*WORK ITEM*
Copy each line below containing "Option".

---- DATA FOR THIS TASK

-- ==== Sys2Proof/Safety.lean ====
section
/-! DEFINITION. What claims about HUFFCORE are stated in: the tree and code-table invariants of rules R22 to R24,
the rule that determines the tree (rules R92 to R94), the invariant of every reachable state, the launch premises
of rule R201, the end of a pass (rule R199), and the testable properties of rule R9. -/

namespace Sys2Proof.Machine

/-! ## Trees and paths -/

/-- The node reached from `i` by a bit sequence, `0` left and `1` right, through internal nodes only
(rule R111). -/
def follow (node : Table Node) : NodeIdx → BitSeq → Option NodeIdx
  | i, [] => some i
  | i, b :: bs =>
    if isLeafIdx i then none
    else
      match nodeOf? node i with
      | none => none
      | some n => follow node (if b then n.right else n.left) bs

/-- `i` is a child of the internal node `p`. -/
def isChildOf (node : Table Node) (i p : NodeIdx) : Prop := (nodeOf node p).left = i ∨ (nodeOf node p).right = i

/-- An allocated internal node (rule R22). -/
def internalIn (freq : Table Count) (nint : BitVec 8) (p : NodeIdx) : Prop :=
  allocIn freq nint p = true ∧ isLeafIdx p = false

/-- The tree invariants of rule R23 and the counts of rule R19, over the tables alone. -/
structure TreeOk (freq : Table Count) (node : Table Node) (root : NodeIdx) (nsym : BitVec 9) (nint : BitVec 8) :
    Prop where
  /-- (a) -/
  rootAlloc : allocIn freq nint root = true
  /-- (b): the children of an allocated internal node are allocated, different, and of smaller index -/
  children : ∀ p, internalIn freq nint p →
    allocIn freq nint (nodeOf node p).left = true ∧ allocIn freq nint (nodeOf node p).right = true ∧
    (nodeOf node p).left ≠ (nodeOf node p).right ∧
    (nodeOf node p).left.toNat < p.toNat ∧ (nodeOf node p).right.toNat < p.toNat
  /-- (b): its weight is the exact sum of theirs -/
  weights : ∀ p, internalIn freq nint p →
    (nodeOf node p).weight.toNat =
      (nodeOf node (nodeOf node p).left).weight.toNat + (nodeOf node (nodeOf node p).right).weight.toNat
  /-- (c): every allocated node but the root is the child of exactly one internal node -/
  oneParent : ∀ i, allocIn freq nint i = true → i ≠ root →
    ∃ p, (internalIn freq nint p ∧ isChildOf node i p) ∧
      ∀ q, internalIn freq nint q → isChildOf node i q → q = p
  /-- (c): the root is the child of none -/
  rootNoParent : ∀ p, internalIn freq nint p → ¬ isChildOf node root p
  /-- (d): the leaves reachable from the root are exactly the allocated leaves -/
  reachable : ∀ k : Sym, freqOf freq k ≠ 0 ↔ ∃ p, follow node root p = some (leafIdx k)
  /-- (e), and rule R21: an allocated leaf holds its count and no children -/
  leaves : ∀ k : Sym, freqOf freq k ≠ 0 → nodeOf node (leafIdx k) = leafNode freq k
  /-- rule R19 -/
  nsymCounts : nsym.toNat = (keysOf freq).length
  /-- rule R19: `NINT = NSYM - 1`, `NSYM >= 1` -/
  nintCounts : nsym.toNat = nint.toNat + 1

/-- `TreeOk` of a state's tables and registers (rule R23). -/
def State.treeOk (s : State) : Prop := TreeOk s.freq s.node s.root s.nsym s.nint

/-- `key(i) < key(j)` over the arena (rule R92). -/
def keyLt (node : Table Node) (i j : NodeIdx) : Prop :=
  (nodeOf node i).weight.toNat < (nodeOf node j).weight.toNat ∨
    ((nodeOf node i).weight.toNat = (nodeOf node j).weight.toNat ∧ i.toNat < j.toNat)

/-- The internal node of the `k`-th merge, `256 + k` (rule R21). -/
def mergeIdx (k : Nat) : NodeIdx := BitVec.ofNat 9 (256 + k)

/-- `i` is in the queue before merge `k`: it is a leaf of a key or was created by an earlier merge, and no earlier
merge removed it (rules R91, R94). -/
def queuedAt (freq : Table Count) (node : Table Node) (k : Nat) (i : NodeIdx) : Prop :=
  ((isLeafIdx i = true ∧ freqOf freq (leafSym i) ≠ 0) ∨ (256 ≤ i.toNat ∧ i.toNat < 256 + k)) ∧
    ∀ j, j < k → ¬ isChildOf node i (mergeIdx j)

/-- What rule R94 says of merge `k`: it removes the two smallest keys of the queue, the smaller becoming the left
child, and its weight is their exact sum (rules R92, R93, R96). -/
structure MergeOk (freq : Table Count) (node : Table Node) (k : Nat) : Prop where
  leftQueued : queuedAt freq node k (nodeOf node (mergeIdx k)).left
  rightQueued : queuedAt freq node k (nodeOf node (mergeIdx k)).right
  leftFirst : keyLt node (nodeOf node (mergeIdx k)).left (nodeOf node (mergeIdx k)).right
  smallest : ∀ i, queuedAt freq node k i → ¬ isChildOf node i (mergeIdx k) →
    keyLt node (nodeOf node (mergeIdx k)).right i
  weight : (nodeOf node (mergeIdx k)).weight.toNat =
    (nodeOf node (nodeOf node (mergeIdx k)).left).weight.toNat +
      (nodeOf node (nodeOf node (mergeIdx k)).right).weight.toNat

/-- What rules R91 and R94 say of the whole tree: the leaves hold the counts, every merge is as rule R94 says, and
after the last one the queue holds the root alone. -/
structure HuffmanTree (freq : Table Count) (node : Table Node) (root : NodeIdx) (nint : BitVec 8) : Prop where
  leaves : ∀ k : Sym, freqOf freq k ≠ 0 → nodeOf node (leafIdx k) = leafNode freq k
  merges : ∀ k, k < nint.toNat → MergeOk freq node k
  last : ∀ i, queuedAt freq node nint.toNat i ↔ i = root

/-- The sum of all counts, the weight of the root (rules R96, R103). -/
def totalCount (freq : Table Count) : Nat := ((keysOf freq).map (fun k => (freqOf freq k).toNat)).sum

/-! ## Code words -/

/-- `p` is the code word of the key `k`: its path, or the single bit `0` under a one-leaf tree
(rules R111, R112). -/
def isCodeWord (node : Table Node) (root : NodeIdx) (k : Sym) (p : BitSeq) : Prop :=
  if isLeafIdx root then p = [false] else follow node root p = some (leafIdx k)

/-- What the code table holds after a fault-free `CGEN` (rules R24, R114, R117(a), R117(d)). -/
structure CodeOk (s : State) : Prop where
  absent : ∀ k : Sym, s.readFreq k = 0 → s.readCode k = codeDefault
  present : ∀ k : Sym, s.readFreq k ≠ 0 →
    ∃ p, isCodeWord s.node s.root k p ∧ 1 ≤ p.length ∧ p.length ≤ s.cfg.maxLen ∧ s.readCode k = codeEntry p

/-! ## The invariant of every reachable state -/

/-- `DCUR` is `ROOT` or an allocated internal node (rule R28). -/
def State.cursorOk (s : State) : Prop := s.dcur = s.root ∨ internalIn s.freq s.nint s.dcur

/-- What holds in every state a run from reset reaches. -/
structure Inv (s : State) : Prop where
  /-- the instance is a legal one (rule R3) -/
  config : s.cfg.legal = true
  /-- the tables are in canonical form, their indices in range (rules R40, R41, R44) -/
  freqWf : Table.wf 256 freqDefault s.freq = true
  nodeWf : Table.wf 511 nodeDefault s.node = true
  codeWf : Table.wf 256 codeDefault s.code = true
  /-- `ERR != 0` if and only if `PHASE = FAULT` (rule R14) -/
  errIffFault : s.err ≠ 0 ↔ s.phase = .fault
  /-- `ERR` holds 0 or one of the eight codes, `EINFO` 0 while `ERR` does (rule R161) -/
  errCode : s.err = 0 ∧ s.einfo = 0 ∨ ∃ f, s.err = HwFault.code f
  /-- the unused low bits of `PBITS` are 0 (rule R27) -/
  pending : s.pbits = pendingImage (pendingBits s.pcnt s.pbits)
  /-- wherever the tree is valid, the invariants of rules R19 and R23 -/
  tree : s.phase.treeValid = true → s.treeOk
  /-- wherever the code table is valid, it is the tree's (rules R24, R114) -/
  code : s.phase = .codes ∨ s.phase = .comp → CodeOk s
  /-- `DCUR` is `ROOT` or an allocated internal node (rule R28) -/
  cursor : s.phase = .decode → s.cursorOk

/-! ## What the host can tell apart -/

/-- Two states the host cannot tell apart: equal but for arena entries that are not allocated and, before any `CGEN`
wrote it, the code table (rules R22, R24). -/
structure SameView (s t : State) : Prop where
  rest : t = { s with node := t.node, code := t.code }
  nodes : ∀ i, s.alloc i = true → t.readNode i = s.readNode i
  codes : s.phase = .codes ∨ s.phase = .comp → ∀ k, t.readCode k = s.readCode k

/-! ## Runs -/

/-- `Fresh`: the state equals the reset state of its instance (rule R201). -/
def Fresh (s : State) : Prop := s = { State.resetOf s.cfg with port := s.port }

/-- `NoFault`: `ERR = 0` (rule R201). -/
def NoFault (s : State) : Prop := s.err = 0

/-- A pass has ended (rule R199). -/
def passEnded (s : State) : Bool := s.phase == .done || s.phase == .fault

/-- A pass has ended well, as far as the block can tell (rule R199). -/
def passEndedWell (s : State) : Bool := s.phase == .done && s.err == 0

/-- The transition table of rule R13, row by row: the phase a fault-free command leads to, and nothing for a pair
that is not in the table. -/
def transition : Phase → Instr → Option Phase
  | _, .srst => some .idle
  | .idle, .fclr => some .idle
  | .idle, .fset _ _ => some .idle
  | .idle, .fget _ => some .idle
  | .idle, .tbuild => some .tree
  | .idle, .dstart _ => some .decode
  | .tree, .fget _ => some .tree
  | .tree, .tget _ => some .tree
  | .tree, .cgen => some .codes
  | .codes, .fget _ => some .codes
  | .codes, .tget _ => some .codes
  | .codes, .cget _ => some .codes
  | .codes, .cstart => some .comp
  | .comp, .fget _ => some .comp
  | .comp, .tget _ => some .comp
  | .comp, .cget _ => some .comp
  | .comp, .cput _ => some .comp
  | .comp, .cend => some .done
  | .decode, .fget _ => some .decode
  | .decode, .tget _ => some .decode
  | .decode, .dbyte _ false => some .decode
  | .decode, .dbyte _ true => some .done
  | _, _ => none

/-- The commands of a list run one after another, each on the state the one before left (rules R48, R195). -/
def execAll : List Instr → State → Host.Outcome State Fault Refusal
  | [], s => .next s
  | i :: is, s =>
    match exec i s with
    | .next s' => execAll is s'
    | .fault f => .fault f
    | .refused r => .refused r

/-- The commands that decode a payload, the last byte flagged `LAST` (rules R71 `DSTR`, R142, R193). -/
def decodeCommands : List Byte → List Instr
  | [] => []
  | [b] => [.dbyte b true]
  | b :: c :: bs => .dbyte b false :: decodeCommands (c :: bs)

/-- The commands that load the counts of a byte sequence: one `FSET` for each byte that occurs (rules R84, R192
step 2). -/
def loadCommands (data : List Byte) : List Instr :=
  (allSyms.filter (fun k => data.contains k)).map (fun k => .fset k (BitVec.ofNat 32 (data.count k)))

/-- The commands of a compression pass up to the code table, after reset (rule R192 steps 2 to 4). -/
def tableCommands (data : List Byte) : List Instr := loadCommands data ++ [.tbuild, .cgen]

/-- The commands of a compression pass over a byte sequence, after reset (rule R192 steps 2 to 7). -/
def compressionPass (data : List Byte) : List Instr :=
  tableCommands data ++ [.cstart] ++ data.map .cput ++ [.cend]

/-- The commands of a decompression pass over a payload, after reset, with the counts and the trailing-bit count the
compressing side used (rule R193 steps 2 to 4). -/
def decompressionPass (data : List Byte) (tbc : BitVec 3) (payload : List Byte) : List Instr :=
  loadCommands data ++ [.dstart tbc] ++ decodeCommands payload

/-! ## The testable properties of rule R9

`RoundTrips` (a), `PrefixFree` (b), `SymbolCoverage` (c), `OneLeafTree` (d), `SizeInvariant` (e), `SameTree` (f). -/

/-- Rule R9(a), `decompress(compress(X)) == X`: the compression pass of rule R192 over the bytes ends well, and after
`SRST` the decompression pass of rule R193, with the same counts, the `TBC` it left and the bytes of its `OUT`, ends
well and has emitted the bytes again. -/
def RoundTrips (s : State) (data : List Byte) : Prop :=
  ∃ t u, execAll (compressionPass data) s = .next t ∧ passEndedWell t = true ∧
    execAll (.srst :: decompressionPass data t.tbc t.out) t = .next u ∧ passEndedWell u = true ∧ u.out = data

/-- A node of the tree: one that a path from the root reaches (rule R111). -/
def State.inTree (s : State) (i : NodeIdx) : Prop := ∃ p, follow s.node s.root p = some i

/-- Rule R9(b): no code word is a prefix of another symbol's. -/
def PrefixFree (s : State) : Prop :=
  ∀ j k, j ≠ k → (s.readCode j).len ≠ 0 → (s.readCode k).len ≠ 0 → ¬ (s.readCode j).word <+: (s.readCode k).word

/-- Rule R9(c): the keys of the frequency table, the keys of the code table and the leaf symbols of the tree are the
same symbols. -/
def SymbolCoverage (s : State) : Prop :=
  ∀ k, (s.readFreq k ≠ 0 ↔ (s.readCode k).len ≠ 0) ∧ (s.readFreq k ≠ 0 ↔ s.inTree (leafIdx k))

/-- Rule R9(d): the tree is the one leaf of this symbol, its code word the single bit `0` (rules R98, R112). -/
def OneLeafTree (s : State) (k : Sym) : Prop :=
  (∀ i, s.inTree i ↔ i = leafIdx k) ∧ (s.readCode k).word = [false]

/-- Exactly `n` things have the property. -/
def Exactly {α : Type} (n : Nat) (p : α → Prop) : Prop := ∃ l : List α, l.Nodup ∧ l.length = n ∧ ∀ x, x ∈ l ↔ p x

/-- Rule R9(e): with `n = NSYM` keys the tree has `n` leaves and `n - 1` internal nodes, and the code table `n`
entries. -/
structure SizeInvariant (s : State) : Prop where
  keys : Exactly s.nsym.toNat (fun k => s.readFreq k ≠ 0)
  leaves : Exactly s.nsym.toNat (fun k => s.inTree (leafIdx k))
  codes : Exactly s.nsym.toNat (fun k => (s.readCode k).len ≠ 0)
  internals : Exactly (s.nsym.toNat - 1) (fun i => s.inTree i ∧ isLeafIdx i = false)

/-- Rule R9(f): the same tree, record by record: the same root and counts, the same nodes, and the same record at
each. -/
structure SameTree (s t : State) : Prop where
  root : t.root = s.root
  nsym : t.nsym = s.nsym
  nint : t.nint = s.nint
  nodes : ∀ i, t.inTree i ↔ s.inTree i
  records : ∀ i, s.inTree i → t.readNode i = s.readNode i

/-! ## Where a command may not run -/

/-- Outside the listed phases, and not in `FAULT`, the command raises `BadSequence` with
`EINFO = (PHASE << 8) | OP` and changes nothing else (rules R68, R69, R161). -/
def outOfPhase (i : Instr) (phases : List Phase) : Prop :=
  ∀ s : State, s.phase ≠ .fault → s.phase ∉ phases →
    exec i s = .next { s with
      err := 0x11#8
      einfo := (s.phase.code.setWidth 16 <<< 8) ||| i.opcode.setWidth 16
      phase := .fault }

/-- A word with this opcode and one of these bits set raises `IllegalCommand` outside `FAULT`, with
`EINFO = OP`, and changes nothing else (rules R65, R68, R161). -/
def illegalWhen (op : BitVec 8) (reserved : CmdWord → Prop) : Prop :=
  ∀ (w : CmdWord) (s : State), wordOP w = op → reserved w → s.phase ≠ .fault →
    runWord w s = .next { s with err := 0x10#8, einfo := op.setWidth 16, phase := .fault }

/-- Some reserved bit of format `Z` is 1 (rule R62). -/
def reservedZ (w : CmdWord) : Prop := wordFLG w ≠ 0 ∨ wordA w ≠ 0 ∨ wordIMM w ≠ 0

/-- Some reserved bit of format `S` is 1 (rule R62). -/
def reservedS (w : CmdWord) : Prop := wordFLG w ≠ 0 ∨ (wordA w).extractLsb' 8 8 ≠ 0 ∨ wordIMM w ≠ 0

/-- Some reserved bit of format `SI` is 1 (rule R62). -/
def reservedSI (w : CmdWord) : Prop := wordFLG w ≠ 0 ∨ (wordA w).extractLsb' 8 8 ≠ 0

/-- Some reserved bit of format `N` is 1, or the index is 511 (rule R62). -/
def reservedN (w : CmdWord) : Prop :=
  wordFLG w ≠ 0 ∨ (wordA w).extractLsb' 9 7 ≠ 0 ∨ wordIMM w ≠ 0 ∨ (wordA w).extractLsb' 0 9 = 511#9

/-- Some reserved bit of format `T` is 1 (rule R62). -/
def reservedT (w : CmdWord) : Prop := wordFLG w ≠ 0 ∨ (wordA w).extractLsb' 3 13 ≠ 0 ∨ wordIMM w ≠ 0

/-- Some reserved bit of format `BL` is 1 (rule R62). -/
def reservedBL (w : CmdWord) : Prop :=
  (wordFLG w).extractLsb' 1 7 ≠ 0 ∨ (wordA w).extractLsb' 8 8 ≠ 0 ∨ wordIMM w ≠ 0

end Sys2Proof.Machine
end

--------

*EXERCISE OUTPUT*
def follow (node : Table Node) : NodeIdx → BitSeq → Option NodeIdx
def transition : Phase → Instr → Option Phase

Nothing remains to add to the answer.